Sorry, poor wording. I don't always speak the best English. What I was
referring to is the fact that ?: implies an assignment (ie, the first
argument).

Here's a counterexample from some code of mine:

if (row->old
? !ovsdb_datum_equals(&row->old[idx], &row->new[idx], &column->type)
: !ovsdb_datum_is_default(&row->new[idx], &column->type)) {
...
}

 

[Keith Thompson]

Okay, assignment isn't the proper word. A value is still being returned
here and it is still being used; it just isn't being assigned to a varable.

Then I'm not sure what you're trying to say.

My question would be why p hasn't already been checked against a NULL
condition? One would that that this would be done when it was first
allocated; before one would assume any of its contents would have any
sanity. Notice that this isn't all that descriptive either. Your testing
two non-dependant condtions at the same time. This alone raises a flag in
my mind.

Certainly you'd check whether p == NULL immediately after allocating it
(assuming it points to allocated memory; it could point to anything).
But a null pointer might still be a valid state for p.

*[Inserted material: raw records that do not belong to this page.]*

theorem groupCurve_negY (x y : QuinticRing) : (groupCurve c).negY x y = -y := by
  simp [groupCurve]

include h6 in
theorem extVal_curveRhs (x : Ext) : extVal (curveRhs c x) =
    extVal x ^ 3 + extVal c.curveA2 * extVal x ^ 2 + extVal c.curveA4 * extVal x + extVal c.curveA6 := by
  have hlow := extMul_canonical c.curveA4 x
  rw [curveRhs, extVal_add (extAdd_canonical (extMul_canonical _ _) (extMul_canonical _ _)) (extAdd_canonical hlow h6),
    extVal_add (extMul_canonical _ _) (extMul_canonical _ _), extVal_add hlow h6]
  simp only [extVal_mul]
  ring

include h6 in
theorem curveRhs_canonical (x : Ext) : extCanonical (curveRhs c x) :=
  extAdd_canonical (extAdd_canonical (extMul_canonical _ _) (extMul_canonical _ _))
    (extAdd_canonical (extMul_canonical _ _) h6)

include h6 in
/-- OnCurve is the curve's equation between the values. -/
theorem onCurve_iff_equation (x y : Ext) : onCurve c x y = true ↔ (groupCurve c).Equation (extVal x) (extVal y) := by
  have hval : extMul y y = curveRhs c x ↔ extVal (extMul y y) = extVal (curveRhs c x) :=
    ⟨congrArg extVal, extVal_injOn (extMul_canonical _ _) (curveRhs_canonical h6 x)⟩
  rw [onCurve, decide_eq_true_iff, hval, extVal_mul, extVal_curveRhs h6, WeierstrassCurve.Affine.equation_iff, ← pow_two]
  simp [groupCurve]

/-! The third point of a line, in values. -/

section Line

variable {x1 y1 x2 x3 l : Ext} (hx1 : extCanonical x1)
include hx1

include h2 in
theorem extVal_lineX (hx2 : extCanonical x2) : extVal (extSub (extSub (extSub (extMul l l) c.curveA2) x1) x2) =
    (groupCurve c).addX (extVal x1) (extVal x2) (extVal l) := by
  have hll := extSub_canonical (extMul_canonical l l) h2
  rw [extVal_sub (extSub_canonical hll hx1) hx2, extVal_sub hll hx1, extVal_sub (extMul_canonical l l) h2, extVal_mul]
  simp [groupCurve, pow_two]

theorem extVal_lineY (hy1 : extCanonical y1) (hx3 : extCanonical x3)
    (hval : extVal x3 = (groupCurve c).addX (extVal x1) (extVal x2) (extVal l)) :
    extVal (extSub (extMul l (extSub x1 x3)) y1) =
      (groupCurve c).addY (extVal x1) (extVal x2) (extVal y1) (extVal l) := by
  rw [WeierstrassCurve.Affine.addY, groupCurve_negY, WeierstrassCurve.Affine.negAddY, ← hval,
    extVal_sub (extMul_canonical _ _) hy1, extVal_mul, extVal_sub hx1 hx3]
  ring

end Line

section Slopes

variable [Fact P.Prime] [Fact (Irreducible quintic)] [DecidableEq QuinticRing]

theorem extVal_chordSlope {x1 y1 x2 y2 : Ext} (hx1 : extCanonical x1) (hy1 : extCanonical y1) (hx2 : extCanonical x2)
    (hy2 : extCanonical y2) (hx : x1 ≠ x2) :
    extVal (chordSlope x1 y1 x2 y2) = (groupCurve c).slope (extVal x1) (extVal x2) (extVal y1) (extVal y2) := by
  have hdiff : extSub x2 x1 ≠ extZero := fun h => hx ((extSub_eq_zero_iff hx2 hx1).1 h).symm
  rw [WeierstrassCurve.Affine.slope_of_X_ne fun h => hx (extVal_injOn hx1 hx2 h), chordSlope, extVal_mul,
    extVal_inv (extSub_canonical hx2 hx1) hdiff, extVal_sub hy2 hy1, extVal_sub hx2 hx1, ← div_eq_mul_inv,
    ← neg_sub (extVal y1), ← neg_sub (extVal x1)]
  exact neg_div_neg_eq (extVal y1 - extVal y2) (extVal x1 - extVal x2)

include h4 in
theorem extVal_tangentSlope (x : Ext) {y : Ext} (hy : extCanonical y) (h0 : extAdd y y ≠ extZero) :
    extVal (tangentSlope c x y) = (groupCurve c).slope (extVal x) (extVal x) (extVal y) (extVal y) := by
  have hne : extVal y ≠ (groupCurve c).negY (extVal x) (extVal y) := by
    rw [groupCurve_negY]
    exact fun h => h0 ((extAdd_eq_zero_iff hy hy).2 h)
  have h2y := extAdd_canonical hy hy
  rw [WeierstrassCurve.Affine.slope_of_Y_ne rfl hne, groupCurve_negY, tangentSlope, extMul_two hy, extVal_mul, extVal_inv h2y h0,
    extVal_add hy hy, extVal_add (extAdd_canonical (extMul_canonical _ _) (extMul_canonical _ _)) h4,
    extVal_add (extMul_canonical _ _) (extMul_canonical _ _), sub_neg_eq_add, ← div_eq_mul_inv]
  simp only [extVal_mul, extVal_embed, groupCurve]
  push_cast
  ring

include h2 h6 in
/-- The third point of a line with the curve's slope through two of its points is on the curve. -/
theorem inGroup_lineSum {x1 y1 x2 y2 l : Ext} (hq1 : InGroup c (.affine x1 y1)) (hq2 : InGroup c (.affine x2 y2))
    (hopp : ¬(x1 = x2 ∧ extAdd y1 y2 = extZero))
    (hl : extVal l = (groupCurve c).slope (extVal x1) (extVal x2) (extVal y1) (extVal y2)) :
    InGroup c (lineSum c l x1 y1 x2) := by
  obtain ⟨hx1, hy1, hc1⟩ := hq1
  obtain ⟨hx2, hy2, hc2⟩ := hq2
  have hx3 := extSub_canonical (extSub_canonical (extSub_canonical (extMul_canonical l l) h2) hx1) hx2
  have hvalx := extVal_lineX (l := l) h2 hx1 hx2
  refine ⟨hx3, extSub_canonical (extMul_canonical _ _) hy1, (onCurve_iff_equation h6 _ _).2 ?_⟩
  rw [extVal_lineY hx1 hy1 hx3 hvalx, hvalx, hl]
  refine WeierstrassCurve.Affine.equation_add ((onCurve_iff_equation h6 x1 y1).1 hc1) ((onCurve_iff_equation h6 x2 y2).1 hc2) ?_
  exact fun ⟨hx, hy⟩ => hopp ⟨extVal_injOn hx1 hx2 hx, (extAdd_eq_zero_iff hy1 hy2).2 (hy.trans (groupCurve_negY _ _))⟩

end Slopes
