-- ==== Sys2Proof/Word.lean ====
section
/-! DEFINITION. The machine's words: the 18-bit MachineWord, the 12-bit data address and the 16 bits in
which the program counter is held (10_state.md R20, R24; 30_encoding.md R68). -/

namespace Sys2Proof

/-- A MachineWord: "an 18-bit unsigned bit pattern" (00_scope.md R13). Bit 0 is the least significant (R8). -/
abbrev Word := BitVec 18

/-- A data address: every effective address is 12 bits (20_memory.md R45, 30_encoding.md R68). -/
abbrev Addr := BitVec 12

/-- The program counter's value. `W` is 12 or 16 (00_scope.md R6); the register is held in 16 bits and every
write reduces it modulo `2^W` (log entry 6). -/
abbrev PcVal := BitVec 16

end Sys2Proof
end

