-- ==== Sys2Proof/Config.lean ====
section
/-! DEFINITION. The implementation parameters of 00_scope.md R5 as plain data, and the six-flag record that the
program flags and the sense switches share. No value here is opaque: the spec closes every case and names a
default for each decision parameter. The parameters an instruction reads while it runs are the fields of
`Config`, which the state carries unchanged (10_state.md R37, log entry 2). -/

namespace Sys2Proof

/-- `P_MEM_WORDS` (S): 4096, 8192, 16384 or 32768 words of core memory (00_scope.md R5). -/
inductive MemSize where
  | w4096
  | w8192
  | w16384
  | w32768
deriving DecidableEq, Repr

/-- The number of words a memory size stands for. -/
def MemSize.words : MemSize → Nat
  | .w4096 => 4096
  | .w8192 => 8192
  | .w16384 => 16384
  | .w32768 => 32768

/-- `P_INDIRECT`: the two indirect-chain semantics (40_execution_cycle.md R124 and R125). -/
inductive IndirectMode where
  | source
  | pdp1
deriving DecidableEq, Repr

/-- `P_LAW_EXEC`: the two execution meanings of `law` (45_law.md R215). -/
inductive LawExec where
  | sext13
  | fault
deriving DecidableEq, Repr

/-- `P_DIP_MASK`: the bits `dip` replaces, 0o760000 (bits 17..13) or 0o770000 (43_memref_logic_transfer.md R187). -/
inductive DipMask where
  | high5
  | high6
deriving DecidableEq, Repr

/-- The mask a setting of `P_DIP_MASK` stands for. -/
def DipMask.word : DipMask → Word
  | .high5 => 0o760000
  | .high6 => 0o770000

/-- Six one-bit flags numbered 1 to 6: the program flags (10_state.md R28) and the sense switches (R29). -/
structure Six where
  f1 : Bool := false
  f2 : Bool := false
  f3 : Bool := false
  f4 : Bool := false
  f5 : Bool := false
  f6 : Bool := false
deriving DecidableEq, Repr

/-- The decision parameters and the memory size of 00_scope.md R5. -/
structure Config where
  /-- `P_MEM_WORDS`. -/
  memSize  : MemSize
  /-- `P_OV_STICKY`: an add or sub without overflow leaves OV alone (41_alu.md R146). -/
  ovSticky : Bool
  /-- `P_INDIRECT`. -/
  indirect : IndirectMode
  /-- `P_LAW_EXEC`. -/
  lawExec  : LawExec
  /-- `P_DIP_MASK`. -/
  dipMask  : DipMask
  /-- `P_CAL_BASE`: the fixed cell `cal` writes (44_memref_control.md R204). -/
  calBase  : Addr
deriving DecidableEq, Repr

/-- The defaults of 00_scope.md R5. DESIGN CHOICE (log entry 5), unsafe: the table gives `P_MEM_WORDS` no default;
4096 is the size the spec's own vectors use (95_test_vectors.md §2). -/
def Config.default : Config where
  memSize  := .w4096
  ovSticky := true
  indirect := .source
  lawExec  := .sext13
  dipMask  := .high5
  calBase  := 0o100

end Sys2Proof
end

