-- ==== Sys2Proof/Machine/Arbiter.lean ====
section
/-! DEFINITION. The memory accesses of a step in the order the arbiter serves them (20_memory.md R49, R50). No
program observes that order (R50), so it is no part of State: it is listed by a function beside the meanings, over the
same effective-address operations (log entry 14). -/

namespace Sys2Proof.Machine

/-- One access of one whole word (20_memory.md R51): `F`, `R` or `W` of R50. -/
inductive Access where
  | fetch (a : PcVal)
  | read (a : Addr)
  | write (a : Addr)
deriving DecidableEq, Repr

/-- The addresses an indirect chain reads, at most `n` of them; the same for both settings of `P_INDIRECT`. -/
def chainReads (m : Memory) : Nat → Addr → List Addr
  | 0, _ => []
  | n + 1, a => a :: if linkBit (m.read a.toNat) then chainReads m n (low12 (m.read a.toNat)) else []

/-- `C*`, then the accesses at the effective address, if the chain ends. -/
def eaAccesses (s : State) (i : Bool) (y : Addr) (atEa : Addr → List Access) : List Access :=
  (if i then (chainReads s.mem chainBound y).map .read else [])
    ++ match s.ea i y with
      | none => []
      | some a => atEa a

/-- The accesses of an instruction beyond its fetch, by the table of R50; xct is listed by `nestAccesses`. -/
def plainAccesses (j : Instr) (s : State) : List Access :=
  match j with
  | .add i y | .sub i y | .and i y | .xor i y | .ior i y | .lac i y | .lio i y | .sad i y | .sas i y =>
    eaAccesses s i y fun a => [.read a]
  | .idx i y | .isp i y | .dap i y | .dip i y => eaAccesses s i y fun a => [.read a, .write a]
  | .dac i y | .dio i y | .dzm i y => eaAccesses s i y fun a => [.write a]
  | .jmp i y | .jsp i y | .mul i y | .div i y => eaAccesses s i y fun _ => []
  | .cal _ => [.write s.cfg.calBase]
  | .jda y => [.write y]
  | .xct _ _ | .law _ | .ral _ | .ril _ | .rcl _ | .sal _ | .sil _ | .scl _ | .rar _ | .rir _ | .rcr _ | .sar _
  | .sir _ | .scr _ | .sza | .snza | .spa | .snpa | .sma | .snma | .szo | .snzo | .spi | .snpi | .skp _ _ _
  | .skpn _ _ _ | .szs _ | .szf _ | .nop | .cla | .cli | .cma | .lap | .hlt | .lat | .stf _ | .clf _ | .iot _
  | .illegalOp00 _ | .illegalOp12 _ | .illegalOp14 _ | .illegalOp36 _ | .illegalOp74 _ | .illegalShift _ _ _
  | .illegalSkip _ _ | .illegalOperateBit _ | .illegalOperateField _ => []

/-- The accesses of an xct: its chain, the read of its target, then those of the executed word minus its fetch. -/
def nestAccesses (s : State) : Nat → Bool → Addr → List Access
  | 0, _, _ => []
  | n + 1, i, y =>
    eaAccesses s i y fun a =>
      .read a ::
        match asXct (decode (s.memRead a)) with
        | none => plainAccesses (decode (s.memRead a)) s
        | some (i', y') => nestAccesses s n i' y'

/-- The accesses of an instruction beyond its fetch. -/
def accesses (j : Instr) (s : State) : List Access :=
  match asXct j with
  | none => plainAccesses j s
  | some (i, y) => nestAccesses s xctBound i y

/-- The accesses of a step: none in Halted or where the fetch faults, else the fetch and the instruction's own. -/
def stepAccesses (s : State) : List Access :=
  match s.run with
  | .halted => []
  | .running =>
    match s.fetch with
    | none => []
    | some w => .fetch s.pc :: accesses (decode w) s.advance

end Sys2Proof.Machine
end

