-- ==== Sys2Proof/Safety.lean ====
section
/-! DEFINITION. What claims are stated in: the invariant of every legal state, the four outcomes of a step
(40_execution_cycle.md R120) and the ends of a run (70_reset_and_hazards.md R316). -/

namespace Sys2Proof.Machine

/-- A legal state: core memory in its canonical form and inside the memory the machine was built with, and the PC
below `2^W` (00_scope.md R6, 10_state.md R24, R34). -/
def State.inv (s : State) : Bool :=
  s.mem.wf && s.mem.within s.size && (s.ext || decide (s.pc.toNat < 4096))

/-- The instruction whose effect a step has: an xct's target, any other instruction itself. -/
def effective (j : Instr) (s : State) : Instr :=
  match asXct j with
  | none => j
  | some (i, y) =>
    match xctNest s xctBound i y with
    | .target k => k
    | .never _ => j

/-- The fault is one of the two hangs (40_execution_cycle.md R130). -/
def Fault.isHang : Fault → Bool
  | .hangIndirectCycle | .hangXctCycle => true
  | .illegalOpcode _ _ | .illegalSubop _ _ | .unimplemented _ _ | .fetchOutOfRange _ _ => false

/-- The state a fault leaves (60_exceptions.md R287); a hang leaves none. -/
def Fault.left? : Fault → Option State
  | .illegalOpcode _ s | .illegalSubop _ s | .unimplemented _ s | .fetchOutOfRange _ s => some s
  | .hangIndirectCycle | .hangXctCycle => none

/-- The outcomes of R120. -/
inductive StepEnd where
  | continued
  | idle
  | fault
  | hang
deriving DecidableEq, Repr

/-- The outcome of a step (R120); none for a refusal, which no step of this machine answers. -/
def stepEnd (s : State) : Option StepEnd :=
  match s.run with
  | .halted => some .idle
  | .running =>
    match step s with
    | .next _ => some .continued
    | .fault f => some (if f.isHang then .hang else .fault)
    | .refused _ => none

/-- A run of `n` steps from `s`. -/
def runFor (n : Nat) (s : State) : Result := core.run n s

/-- R316: the halted end, with its final state. -/
def HaltsIn (s t : State) : Prop := ∃ n, runFor n s = .next t ∧ t.run = .halted

/-- R316: the fault end. -/
def FaultsWith (s : State) (f : Fault) : Prop := ∃ n, runFor n s = .fault f ∧ f.isHang = false

/-- R316: the hang. -/
def HangsWith (s : State) (f : Fault) : Prop := ∃ n, runFor n s = .fault f ∧ f.isHang = true

/-- R316: divergence: every step completes with Continue, forever. -/
def Diverges (s : State) : Prop := ∀ n, ∃ t, runFor n s = .next t ∧ t.run = .running

end Sys2Proof.Machine
end

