/-- A row's match holds the upper five bits of the opcode at bits 17..13. -/
theorem fieldWord_eq_wideWord (op : BitVec 6) (n : BitVec 13) :
    fieldWord (op.toNat / 2 * 8192) n = wideWord op n := by
  have hop := op.isLt
  have hn := n.isLt
  have hfive : (op.extractLsb' 1 5).toNat = op.toNat / 2 := by
    rw [BitVec.extractLsb'_toNat, Nat.shiftRight_eq_div_pow]
    omega
  apply BitVec.eq_of_toNat_eq
  rw [fieldWord, wideWord, toNat_concat, hfive, BitVec.toNat_ofNat]
  omega

theorem fieldWord_law (n : BitVec 13) : fieldWord 0o700000 n = encode (.law n) := fieldWord_eq_wideWord 0o70 n

/-- R77: bit 12 copied into bits 17..13. -/
theorem lawValue_eq (n : BitVec 13) :
    lawValue n = BitVec.ofNat 18 (n.toNat + if n.getLsbD 12 then 0o760000 else 0) := by
  have hn := n.isLt
  have hmsb : n.msb = n.getLsbD 12 := BitVec.msb_eq_getLsbD_last n
  apply BitVec.eq_of_toNat_eq
  rw [lawValue, BitVec.toNat_signExtend, BitVec.toNat_setWidth, BitVec.toNat_ofNat, hmsb]
  split <;> omega

theorem exec_law_sext {s : State} (h : s.cfg.lawExec = .sext13) (n : BitVec 13) :
    exec (.law n) s = .next (s.setAc (lawValue n)) :=
  exec_of_completesAt (a := 0) ⟨rfl, trivial, rfl, fun _ => h⟩

theorem exec_law_fault {s : State} (h : s.cfg.lawExec = .fault) (n : BitVec 13) :
    exec (.law n) s = .fault (.unimplemented (encode (.law n)) s) := by
  simp only [exec, execLaw, h]
  rfl

/-- R93: the assembler's 13-bit field, as a number. -/
theorem toNat_oc13 {n : Int} (hlo : -4095 ≤ n) (hhi : n ≤ 4095) :
    ((oc13 n).toNat : Int) = if 0 ≤ n then n else 8191 + n := by
  unfold oc13
  split
  · rw [BitVec.toNat_ofNat]
    omega
  · simp only [BitVec.toNat_sub, BitVec.toNat_ofNat, BitVec.reduceToNat]
    omega

/-- R216: the field's sign bit extends one's-complement values too. -/
theorem lawValue_oc13 {n : Int} (hlo : -4095 ≤ n) (hhi : n ≤ 4095) : lawValue (oc13 n) = oc n := by
  have h13 := toNat_oc13 hlo hhi
  have hsign : (oc13 n).getLsbD 12 = decide (4096 ≤ (oc13 n).toNat) :=
    (BitVec.msb_eq_getLsbD_last _).symm.trans (BitVec.msb_eq_decide _)
  have hoc := toNat_oc (n := n) (by omega) (by omega)
  apply BitVec.eq_of_toNat_eq
  rw [lawValue_eq, BitVec.toNat_ofNat, hsign]
  by_cases h0 : 0 ≤ n
  · rw [if_pos h0] at h13 hoc
    rw [if_neg (by simp; omega)]
    omega
  · rw [if_neg h0] at h13 hoc
    rw [abs_of_neg (by omega)] at hoc
    rw [if_pos (by simp; omega)]
    omega

theorem encodeInstr_law_imm (t : LabelTable) (cur : Nat) {n : Int} (hlo : -4095 ≤ n) (hhi : n ≤ 4095) :
    encodeInstr t cur .law false (some (.imm n)) = .ok (encode (.law (oc13 n))) := if_pos ⟨hlo, hhi⟩

/-- Settles O46, from the sign extension as a number, of any field and of the assembler's. -/
theorem lawResult : Obligations.LawResult := by
  refine ⟨fun n => ?_, fun s n h => ?_, fun s n h => ?_, fun s t cur n h hlo hhi => ?_⟩
  · rw [fieldWord_law, decodeOfEncodeIsTheInstruction _ rfl]
  · rw [exec_law_sext h, lawValue_eq]
    rfl
  · rw [exec_law_fault h, ← fieldWord_law]
    rfl
  · refine ⟨_, encodeInstr_law_imm t cur hlo hhi, ?_⟩
    rw [decodeOfEncodeIsTheInstruction _ rfl, exec_law_sext h, lawValue_oc13 hlo hhi]
    rfl

end Sys2Proof.Machine

/-! ## sal, sil, scl, sar, sir, scr (46_shift.md R224 to R226, R230 to R232, 41_alu.md R155 to R158) -/

namespace Sys2Proof.Machine

open Sys2Proof.Claims

theorem getLsbD_sal1 (a : Word) {k : Nat} (hk : k < 18) :
    (sal1 a).getLsbD k = if k = 17 ∨ k = 0 then a.getLsbD 17 else a.getLsbD (k - 1) := by
  simp only [sal1, BitVec.getLsbD_append, BitVec.getLsbD_extractLsb']
  interval_cases k <;> simp

theorem getLsbD_sar1 (a : Word) {k : Nat} (hk : k < 18) :
    (sar1 a).getLsbD k = if k = 17 then a.getLsbD 17 else a.getLsbD (k + 1) := by
  simp only [sar1, BitVec.getLsbD_append, BitVec.getLsbD_extractLsb']
  interval_cases k <;> simp

theorem getLsbD_scl1_fst (a b : Word) {k : Nat} (hk : k < 18) : (scl1 (a, b)).1.getLsbD k =
    if k = 17 then a.getLsbD 17 else if k = 0 then b.getLsbD 17 else a.getLsbD (k - 1) := by
  simp only [scl1, BitVec.getLsbD_append, BitVec.getLsbD_extractLsb']
  interval_cases k <;> simp

theorem getLsbD_scl1_snd (a b : Word) {k : Nat} (hk : k < 18) : (scl1 (a, b)).2.getLsbD k =
    if k = 0 then a.getLsbD 17 else b.getLsbD (k - 1) := by
  simp only [scl1, BitVec.getLsbD_append, BitVec.getLsbD_extractLsb']
  interval_cases k <;> simp

theorem getLsbD_scr1_fst (a b : Word) {k : Nat} (hk : k < 18) : (scr1 (a, b)).1.getLsbD k =
    if k = 17 then a.getLsbD 17 else a.getLsbD (k + 1) := getLsbD_sar1 a hk

theorem getLsbD_scr1_snd (a b : Word) {k : Nat} (hk : k < 18) : (scr1 (a, b)).2.getLsbD k =
    if k = 17 then a.getLsbD 0 else b.getLsbD (k + 1) := by
  simp only [scr1, BitVec.getLsbD_append, BitVec.getLsbD_extractLsb']
  interval_cases k <;> simp

/-- Settles O48, from the words read back, the next states, whose shifts are iterated steps, and the bits of
the steps. -/
theorem arithmeticShiftResults : Obligations.ArithmeticShiftResults := by
  refine ⟨fun m => ?words, fun s m => ?results, fun a b k hk => ?bits⟩
  case words =>
    exact ⟨decode_fieldWord_of_shiftMaskOf (sub := 0o665) rfl rfl,
      decode_fieldWord_of_shiftMaskOf (sub := 0o666) rfl rfl, decode_fieldWord_of_shiftMaskOf (sub := 0o667) rfl rfl,
      decode_fieldWord_of_shiftMaskOf (sub := 0o675) rfl rfl, decode_fieldWord_of_shiftMaskOf (sub := 0o676) rfl rfl,
      decode_fieldWord_of_shiftMaskOf (sub := 0o677) rfl rfl⟩
  case results =>
    simp only [← times_eq_iterate]
    exact ⟨exec_of_shiftMaskOf rfl s 0, exec_of_shiftMaskOf rfl s 0, exec_of_shiftMaskOf rfl s 0,
      exec_of_shiftMaskOf rfl s 0, exec_of_shiftMaskOf rfl s 0, exec_of_shiftMaskOf rfl s 0⟩
  case bits =>
    exact ⟨getLsbD_sal1 a hk, getLsbD_sar1 a hk, getLsbD_scl1_fst a b hk, getLsbD_scl1_snd a b hk,
      getLsbD_scr1_fst a b hk, getLsbD_scr1_snd a b hk⟩

end Sys2Proof.Machine

/-! ## The skip group at every operand (47_skip.md R240, R246 to R248) -/

namespace Sys2Proof.Machine

open Sys2Proof.Claims

/-- A 3-bit index is one of eight. -/
theorem index_cases (k : BitVec 3) : k = 0 ∨ k = 1 ∨ k = 2 ∨ k = 3 ∨ k = 4 ∨ k = 5 ∨ k = 6 ∨ k = 7 := by
  revert k
  decide

theorem isClear_iff (x : Six) (k : BitVec 3) : isClear x k = true ↔ testsClear x k.toNat := by
  rcases index_cases k with rfl | rfl | rfl | rfl | rfl | rfl | rfl | rfl
  all_goals simp [isClear, testsClear, allClear, and_assoc]

theorem skipCondition_iff (c : Conds) (k f : BitVec 3) (s : State) :
    skipCondition c k f s = true ↔ skipHolds c k f s := by
  simp [skipCondition, skipHolds, isClear_iff, sign, or_assoc]

/-- The two rows' matches differ in the negate bit. -/
theorem skipGroupWord_eq_skipWord (n : Bool) (c : Conds) (k f : BitVec 3) :
    skipGroupWord (0o640000 + n.toNat * 4096) c k f = skipWord n c k f := by
  have hk := k.isLt
  have hf := f.isLt
  have hn := n.toNat_le
  have hza := c.za.toNat_le
  have hpa := c.pa.toNat_le
  have hma := c.ma.toNat_le
  have hzo := c.zo.toNat_le
  have hpi := c.pi.toNat_le
  apply BitVec.eq_of_toNat_eq
  simp only [skipGroupWord, skipWord, toNat_concat, BitVec.toNat_ofNat, BitVec.toNat_ofBool, ite_eq_toNat_mul]
  omega

/-- The decoder's spelling of a skip word runs the skip group with the word's own fields. -/
theorem skipsWhen_of_skipGroupWord {p : Prop} {n : Bool} {c : Conds} {k f : BitVec 3} {s : State}
    (hp : p ↔ (skipCondition c k f s != n) = true) :
    SkipsWhen p c.zo s (exec (decode (skipGroupWord (0o640000 + n.toNat * 4096) c k f)) s) := by
  rw [skipGroupWord_eq_skipWord, decode_skipWord]
  exact skipsWhen_of_skipFieldsOf (skipFieldsOf_decodeSkip n c k f) rfl hp

theorem skipHolds_iff_ne_false (c : Conds) (k f : BitVec 3) (s : State) :
    skipHolds c k f s ↔ (skipCondition c k f s != false) = true := by simp [← skipCondition_iff]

In this case, p appears to be a pointer to a structure that has
information about a printer. If you don't have a printer (or
haven't selected one, or whatever), then p will be null; it's not
necessarily an error. The "case -1:" code might ask the user
to configure a printer, for example.

 

[Moi]

Certainly you'd check whether p == NULL immediately after allocating it
(assuming it points to allocated memory; it could point to anything).
But a null pointer might still be a valid state for p.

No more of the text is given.